We present a rare case of locally advanced NPC stage IV/A T4-N2-M0 with no distant metastasis involving 10 unilateral CN palsies (II, III, IV, V, VI, VII, IX, X, XI, and XII), indicative of extensive anterior and posterior skull base and intracranial involvement. To the best of our knowledge, this report is the first of a case of NPC involving 10 CN with recovery of 5 CN within 6 months post-chemoradiation.

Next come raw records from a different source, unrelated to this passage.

/-- PWR_CFG (Table 16.6). -/
def writePwrCfg (v : Nat) (s : State) : State :=
  let tj := bits v 23 16
  let cv := bits v 15 0
  if s.clock.portsLeft ∨ tj < 70 ∨ 100 < tj ∨ cv < 4100 ∨ 5000 < cv then s
  else { s with power := { s.power with tjThrottle := BitVec.ofNat 8 tj, droopCv := BitVec.ofNat 16 cv } }

/-- A word of the arrays in BAR0: the nonce and the MSI-X table are written, the rest is read-only. -/
def writeWord (off v : Nat) (s : State) : State :=
  if 0x700200 ≤ off ∧ off < 0x700220 then
    if s.boot.attBusy then s
    else { s with boot := { s.boot with nonce := setBits s.boot.nonce (8 * (off - 0x700200)) 32 v } }
  else if 0x3FE0000 ≤ off ∧ off < 0x3FE8000 then
    let o := off - 0x3FE0000
    if o % 16 = 12 then maskVector (o / 16) (bit v 0) s
    else { s with host := { s.host with msixTable := tset 0 s.host.msixTable o (BitVec.ofNat 32 v) } }
  else s

/-- A 32-bit register written. -/
def writeNarrow (off v : Nat) (s : State) : State :=
  if isWordArea off then writeWord off v s
  else match off with
  | 0x20 => writeHostCtrl v s
  | 0x200000 => writeFabricId v s
  | 0x300000 => writeRefCtrl v s
  | 0x300018 => { s with clock := { s.clock with laneCtrl := BitVec.ofNat 32 (bits v 31 8 * 256) } }
  | 0x400000 => writeCourseCfg v s
  | 0x504008 => writeSampleCtrl v s
  | 0x700020 => if bit v 30 then { s with boot := { s.boot with overrun := false } } else s
  | 0x700220 => if bit v 0 then attest s else s
  | 0x800000 => writePwrCfg v s
  | _ =>
    if 0x100000 ≤ off ∧ off < 0x100010 then writeCarve ((off - 0x100000) / 4) v s
    else match ringAt 0x500000 off with
    | some (n, 8) => writeSqCtrl n v s
    | _ => s

/-- A ring's base: bits 63:12. -/
def ringBase (v : Nat) : BitVec 64 := BitVec.ofNat 64 (bits v 63 12 * 4096)

/-- A 64-bit register written. -/
def writeWide (off v : Nat) (s : State) : State :=
  match off with
  | 0x300010 => { s with clock := { s.clock with ftimeInit := BitVec.ofNat 64 v } }
  | 0x504000 =>
    if s.host.sample.enable then s else { s with host := { s.host with sample := { s.host.sample with base := ringBase v } } }
  | 0x600000 => writeDumpCtrl v s
  | 0x600008 => if s.perf.enable then s else { s with perf := { s.perf with base := ringBase v } }
  | 0x600010 => { s with perf := { s.perf with head := BitVec.ofNat 16 v } }
  | 0x600018 => if bit v 25 then { s with perf := { s.perf with selErr := false } } else s
  | 0x700010 => { s with boot := { s.boot with fwAddr := BitVec.ofNat 64 (bits v 63 6 * 64) } }
  | 0x700018 => fwUpdate (bits v 3 0) v none s
  | _ =>
    if 0x601000 ≤ off ∧ off < 0x601400 ∧ off % 8 = 0 then
      writeSelector ((off - 0x601000) / 16) ((off - 0x601000) % 16 == 8) (BitVec.ofNat 64 v) s
    else match ringAt 0x500000 off, ringAt 0x502000 off with
    | some (n, 0), _ => updSq n (fun q => if q.enable then q else { q with base := ringBase v }) s
    | none, some (n, 0) => updCq n (fun c => if c.enable then c else { c with base := ringBase v }) s
    | none, some (n, 8) => writeCqCtrl n v s
    | _, _ => s

/-! ## Accesses (R13, R386) -/

/-- An answer to a read. -/
def answer (off v : Nat) (s : State) : State := { s with out := { s.out with reads := s.out.reads ++ [(off, BitVec.ofNat 64 v)] } }

/-- A 32-bit write: of a 64-bit register's low half held until its high half is written; of a high half alone it acts on
the live register, of whose low half no W1C bit is written. -/
def write32 (off v : Nat) (s : State) : State :=
  if off % 4 ≠ 0 then s
  else if isNarrow off then writeNarrow off v s
  else if isWide off then
    { s with host := { s.host with writeHold := tins off (BitVec.ofNat 32 v) (tdel s.host.writeHold off) } }
  else if 4 ≤ off ∧ isWide (off - 4) then
    let b := off - 4
    let low := match s.host.writeHold.find? (·.1 == b) with
      | some q => q.2.toNat
      | none => if b = 0x600018 then 0 else readReg b s % 2 ^ 32
    writeWide b (v * 2 ^ 32 + low) { s with host := { s.host with writeHold := tdel s.host.writeHold b } }
  else s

Nasopharyngeal carcinoma most commonly affects CN VI (56.4%) and V2 (47.9%) and V3 (29.2%) branches of CN V, and it rarely affects CN II (8.6%) or VII (2.3%) (5). The CN deficits from NPC depends mainly on the anatomical extension patterns of the tumor. For example, an extension of the tumor into the orbital apex and cavernous sinus affects CN II, III, IV, V, and VI and leads to impaired vision, ophthalmoplegia, and facial sensory dysfunction (2). An extension to the cerebellopontine angle, the middle ear, or the parotid can involve CN VII (6). The presentation of CN VII palsy may differ depending on which nerve segment is affected during its anatomical course (7). Tumor extension into the jugular foramen affects CN IX, X, and XI, leading to dysphagia, vocal cord palsy, and weakness of the trapezius and sternocleidomastoid muscles (2). Involvement of the hypoglossal canal affects CN XII and presents with ipsilateral tongue deviation (8). One previous case reported involvement of six CN (III, V, VI, VII, IX, and XI) (7). Another study reported the involvement of nine unilateral CN (III, IV, V, VI, VII, VIII, IX, X, XII) as a Garcin’s Syndrome secondary to NPC with improvement post-CRT. However, the extent of clinical and radiological improvement was not detailed (9).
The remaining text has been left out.